• [What is being asked]
Only a slice of the listing below is wanted. Retype the lines from the one containing "def takeAggregate (c" through the one containing "else if p.length", exactly, both ends included.

++++++++++

-- ==== Sys2Proof/Machine/Intake.lean ====
section
/-!
DEFINITION. Stream intake (spec/07): the context table, RTP, the merge of two paths, H.265 depacketisation, the network
fault injector's registers, and the context windows.
-/

namespace Sys2Proof.Machine

/-! ## Contexts (R216–R219, R233–R235) -/

/-- Page 0x028 + w of context `c`, and its local number (R216). -/
def ctxPage (c : Nat) : Nat := c / 128
def ctxLocal (c : Nat) : Nat := c % 128

/-- STR_PENDj and CTX_CAUSE of page `w` follow the causes (R232, R235). -/
def refreshCauses (w : Nat) (s : State) : State :=
  let hot (l : Nat) : Bool := decide (Nat.land (getF (STR_CAUSE_ALL w l) s) (getF (STR_CAUSE_EN_ALL w l) s) ≠ 0)
  let s := each (List.range 4) (fun j => setF (STR_PEND w j)
    ((List.range 32).foldl (fun n i => n + bit (hot (32 * j + i)) * 2 ^ i) 0)) s
  summary (0x28 + w) 2 ((List.range 128).any hot) s

/-- A cause bit of context `c` is set (R233). -/
def ctxCause (c b : Nat) (s : State) : State :=
  s |> orF (STR_CAUSE_ALL (ctxPage c) (ctxLocal c)) (2 ^ (b - 1)) |> refreshCauses (ctxPage c)

/-- STR_STATl shows context `c` (R233). -/
def showCtx (c : Nat) (s : State) : State :=
  let x := s.ctx c
  let w := ctxPage c
  let l := ctxLocal c
  s |> setF (STR_STAT_STATE w l) x.state |> setB (STR_STAT_PAIRED w l) x.pair |> setB (STR_STAT_A_UP w l) x.pathA.up
    |> setB (STR_STAT_B_UP w l) x.pathB.up |> setF (STR_STAT_OWNER w l) x.owner |> setF (STR_STAT_NEXT_SEQ w l) (x.rel.getD 0)

/-- STR_USED and STR_MEM show the table (R235). -/
def showStr (s : State) : State :=
  let open_ := s.str.ctxs.filter (fun e => decide (e.2.state ≠ 0))
  s |> setF STR_USED_USED open_.length |> setF STR_MEM_MEM (open_.map (fun e => e.2.bufKib)).sum

/-- Four words of a record. -/
def addrAt (ws : List Word) (i : Nat) : List Word := (ws.drop i).take 4

/-- The context a record describes (R217). -/
def parseCtx (owner : Nat) (ws : List Word) : Ctx where
  state := 1
  owner := owner
  pair := decide (fieldAt ws 0 23 22 = 1)
  port := fieldAt ws 0 21 20
  ipv6 := decide (fieldAt ws 0 19 19 = 1)
  srcf := decide (fieldAt ws 0 18 18 = 1)
  ssrcLock := decide (fieldAt ws 0 17 17 = 1)
  vlanEn := decide (fieldAt ws 0 16 16 = 1)
  vid := fieldAt ws 0 11 0
  udpA := fieldAt ws 1 31 16
  udpB := fieldAt ws 1 15 0
  dstA := addrAt ws 2
  dstB := addrAt ws 6
  srcA := addrAt ws 10
  srcB := addrAt ws 14
  timeoutMs := fieldAt ws 18 31 24
  pt := fieldAt ws 18 6 0
  skewUs := fieldAt ws 19 17 0
  bufKib := fieldAt ws 21 15 0
  offset := toSigned 32 (wordAt ws 22)
  ssrc := if fieldAt ws 0 17 17 = 1 then some (wordAt ws 20) else none

/-- A field that R217 requires to be zero is not. -/
def ctxReserved (ws : List Word) : Bool :=
  let z (i n : Nat) : Bool := ((ws.drop i).take n).all (fun w => decide (w = 0))
  let pair := decide (fieldAt ws 0 23 22 ≠ 0)
  let v6 := decide (fieldAt ws 0 19 19 = 1)
  let srcf := decide (fieldAt ws 0 18 18 = 1)
  decide (fieldAt ws 0 15 12 ≠ 0) || decide (fieldAt ws 18 23 7 ≠ 0) || decide (fieldAt ws 19 31 18 ≠ 0) ||
  decide (fieldAt ws 21 31 16 ≠ 0) || (!pair && (decide (fieldAt ws 1 15 0 ≠ 0) || !z 6 4 || !z 14 4)) ||
  (!v6 && (!z 3 3 || !z 7 3 || !z 11 3 || !z 15 3)) || (!srcf && (!z 10 4 || !z 14 4)) ||
  (decide (fieldAt ws 0 17 17 = 0) && decide (wordAt ws 20 ≠ 0))

/-- The paths of a context: port, destination, UDP port and source filter. -/
def ctxPaths (x : Ctx) : List (Nat × List Word × Nat × List Word) :=
  (x.port, x.dstA, x.udpA, x.srcA) :: (if x.pair then [(x.port + 1, x.dstB, x.udpB, x.srcB)] else [])

/-- The VLAN of a context, for a clash (R218): its VID, or 0 for untagged frames and VID 0. -/
def ctxVlan (x : Ctx) : Nat := if x.vlanEn then x.vid else 0

/-- Two contexts clash on a path (R218 reason 0x07). -/
def ctxClash (x y : Ctx) : Bool :=
  decide (x.ipv6 = y.ipv6) && decide (ctxVlan x = ctxVlan y) &&
  (ctxPaths x).any (fun p => (ctxPaths y).any (fun q =>
    decide (p.1 = q.1) && decide (p.2.1 = q.2.1) && decide (p.2.2.1 = q.2.2.1) &&
    !(x.srcf && y.srcf && decide (p.2.2.2 ≠ q.2.2.2))))

/-- The reason for which a context record is refused; 0 when it is accepted (R218). -/
def ctxReason (ws : List Word) (s : State) : Nat :=
  let x := parseCtx 0 ws
  let paths := fieldAt ws 0 23 22
  if crcWords (ws.take 23) ≠ ws.getD 23 0 then 1
  else if fieldAt ws 0 31 24 ≠ 1 then 2
  else if ctxReserved ws then 3
  else if 2 ≤ paths ∨ (paths = 1 ∧ (x.port % 2 = 1 ∨ getB (NET_CFG_PAIR x.port) s = false)) then 4
  else if 150000 < x.skewUs ∨ x.timeoutMs = 0 then 5
  else if x.bufKib < 64 then 6
  else if s.str.ctxs.any (fun e => decide (e.2.state = 1) && ctxClash x e.2) = true then 7
  else if (firstBelow 1024 (fun i => decide ((s.ctx i).state = 0))).isNone then 8
  else if 8388608 < getF STR_MEM_MEM s + x.bufKib then 9 else 0

/-- One CTX_OPEN, against the table as the one before left it (R218); the context joins its groups (R214). -/
def ctxOpenOne (c : Cmd) (s : State) : State := withLen 0x10 c 96 (fun ws s =>
  let r := ctxReason ws s
  if r ≠ 0 then
    s |> setF STR_OPEN_REJ_REASON r |> setF STR_OPEN_REJ_PARTITION c.idx |> raise 0x28 5
      |> ifS (decide (r = 8) || decide (r = 9)) (fun s => s |> countF STR_TFULL |> raise 0x28 3)
      |> refuse 0x10 c (if r = 8 ∨ r = 9 then TABLE_FULL else BAD_ARGUMENT) r
  else
    let i := (firstBelow 1024 (fun i => decide ((s.ctx i).state = 0))).getD 0
    s.setCtx i (parseCtx (c.idx % 8) ws) |> showCtx i |> showStr |> joinReports (parseCtx (c.idx % 8) ws) |> finish 0x10 c DONE 0 i 0) s

/-- CTX_OPEN (R218). -/
def execCtxOpen (cs : List Cmd) (s : State) : Host.Outcome State Fault Refusal :=
  .next (runTies 0x10 cs (fun cs => serveTable STR_TIE_PTR 8 cs ctxOpenOne) s)

/-- A context stops accepting packets and its binding is released (R219, R242). -/
def closeCtx (i : Nat) (ref : Option CmdRef) (s : State) : State :=
  let s := s.setCtx i { s.ctx i with state := 2, held := [], au := none, closing := ref }
  let s := if (s.binding i).state = 1 then startRelease i none s else s.setCtx i { s.ctx i with queue := [] }
  showCtx i s

/-- CTX_CLOSE (R219). A context that is not open has nothing to close. -/
def execCtxClose (c : Cmd) (s : State) : Host.Outcome State Fault Refusal :=
  .next (runCmd 0x11 c (fun s =>
    let i := c.argF 0 9 0
    let x := s.ctx i
    if x.state ≠ 0 ∧ x.owner ≠ c.idx then answer 0x11 c NOT_OWNER s
    else if x.state ≠ 1 then answer 0x11 c BAD_ARGUMENT s
    else closeCtx i (some (refOf 0x11 c)) s) s)

/-- The entry of a closing context is released (R219). -/
def releaseCtx (i : Nat) (s : State) : State :=
  let ref := (s.ctx i).closing
  let s := s.setCtx i {} |> showCtx i |> showStr |> raise 0x28 4
  match ref with
  | some r => complete true r DONE 0 0 0 s
  | none => s

/-- CTX_RELEASE_DONE: decode has discarded every access unit of the context (R219). -/
def execCtxReleaseDone (ctx : Fin 1024) (s : State) : Host.Outcome State Fault Refusal :=
  .next (if (s.ctx ctx.val).state = 2 ∧ (s.ctx ctx.val).queue = [] ∧ (s.binding ctx.val).decoding.isNone = true
    then releaseCtx ctx.val s else s)

/-! ## Access units (R221, R222) -/

/-- Bytes of the context buffer in use: packets held, the unit in progress with its fragments, and units waiting. -/
def ctxFill (x : Ctx) : Nat :=
  (x.held.map (fun h => h.payload.length)).sum + (x.au.elim 0 (fun a => (a.nals.map List.length).sum + (a.frag.getD []).length)) +
  (x.queue.map (fun u => (u.nals.map List.length).sum)).sum

/-- The media time of an access unit (R222). -/
def mediaTime (fts ts : Nat) (offset : Int) : Int :=
  let m : Int := toSigned 64 fts * 9 / 100000
  let diff := toSigned 32 ((((ts : Int) - m) % ((2 ^ 32 : Nat) : Int)).toNat)
  (m + diff) * 100000 / 9 + offset

/-- A fragmented NAL unit that lacks a part is discarded whole (R221). -/
def dropFragment (c : Nat) (s : State) : State :=
  let x := s.ctx c
  match x.au with
  | some a =>
    if a.frag.isSome then s.setCtx c { x with au := some { a with frag := none, loss := true } } |> ctxCause c 10 else s
  | none => s

/-- The access unit in progress ends and is handed to decode; without a binding decode discards it (R222, R242). -/
def endUnit (c : Nat) (s : State) : State :=
  let s := dropFragment c s
  let x := s.ctx c
  match x.au with
  | none => s
  | some a =>
    let u : AccessUnit := ⟨c, mediaTime a.fts a.ts x.offset, a.fts, a.loss, a.nals⟩
    let bound := decide ((s.binding c).state = 1) || decide (s.fwu.feed = some c)
    let x := { x with au := none, aus := x.aus + 1, auLoss := x.auLoss + bit a.loss, lastFts := a.fts, lastTs := a.ts,
                      queue := if bound then x.queue ++ [u] else x.queue }
    s.setCtx c x |> ifS (!bound) (countF DEC_UNBOUND_AU)

/-- Part of the access unit in progress is discarded (R221). -/
def unsupportedNal (c : Nat) (s : State) : State :=
  let x := s.ctx c
  s.setCtx c { x with au := x.au.map (fun a => { a with loss := true }) } |> ctxCause c 9

/-- A whole NAL unit joins the access unit (R221). -/
def takeNal (c : Nat) (n : List Byte) (s : State) : State :=
  if beAt n 0 1 / 128 = 1 ∨ 16777216 < n.length ∨ n.length < 2 then unsupportedNal c s
  else
    let x := s.ctx c
    s.setCtx c { x with au := x.au.map (fun a => { a with nals := a.nals ++ [n] }) }

/-- The NAL units of an aggregation packet (R221). -/
def takeAggregate (c : Nat) : Nat → List Byte → State → State
  | 0, _, s => s
  | fuel + 1, p, s =>
    let n := beAt p 0 2
    if p.length < 2 then s
    else if p.length < 2 + n then unsupportedNal c s
    else takeAggregate c fuel (p.drop (2 + n)) (takeNal c ((p.drop 2).take n) s)

/-- A fragmentation unit (R221). -/
def takeFragment (c : Nat) (p : List Byte) (s : State) : State :=
  let fu := beAt p 2 1
  let s := ifS (decide (128 ≤ fu)) (dropFragment c) s
  let x := s.ctx c
  match x.au with
  | none => s
  | some a =>
    let hdr : List Byte := [BitVec.ofNat 8 (Nat.lor (Nat.land (beAt p 0 1) 0x81) (2 * (fu % 64))), BitVec.ofNat 8 (beAt p 1 1)]
    let sofar : Option (List Byte) := if 128 ≤ fu then some (hdr ++ p.drop 3) else a.frag.map (fun f => f ++ p.drop 3)
    match sofar with
    | none => s.setCtx c { x with au := some { a with loss := true } } |> ctxCause c 10
    | some f =>
      if fu / 64 % 2 = 1 then s.setCtx c { x with au := some { a with frag := none } } |> takeNal c f
      else s.setCtx c { x with au := some { a with frag := some f } }

/-- A packet is delivered by the merge: it may end the unit before it, joins its own, and its marker ends that (R221). -/
def deliverPacket (c : Nat) (h : Held) (s : State) : State :=
  let s := ifS ((s.ctx c).au.any (fun a => decide (a.ts ≠ h.ts))) (endUnit c) s
  let x := s.ctx c
  let au := match x.au with
    | some a => { a with loss := a.loss || x.lossPending }
    | none => { ts := h.ts, fts := h.early, loss := x.lossPending, nals := [], frag := none, first := h.num }
  let s := s.setCtx c { x with au := some au, lossPending := false }
  let typ := beAt h.payload 0 1 / 2 % 64
  let s := ifS (decide (typ ≠ 49)) (dropFragment c) s
  let s :=
    if h.payload.length < 2 then s
    else if typ = 48 then takeAggregate c h.payload.length (h.payload.drop 2) s
    else if 128 ≤ beAt h.payload 0 1 then s |> dropFragment c |> unsupportedNal c
    else if typ = 49 then takeFragment c h.payload s
    else if typ = 50 then unsupportedNal c s
    else takeNal c h.payload s
  ifS h.marker (endUnit c) s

++++++++++

• [Task solution]
def takeAggregate (c : Nat) : Nat → List Byte → State → State
  | 0, _, s => s
  | fuel + 1, p, s =>
    let n := beAt p 0 2
    if p.length < 2 then s
    else if p.length < 2 + n then unsupportedNal c s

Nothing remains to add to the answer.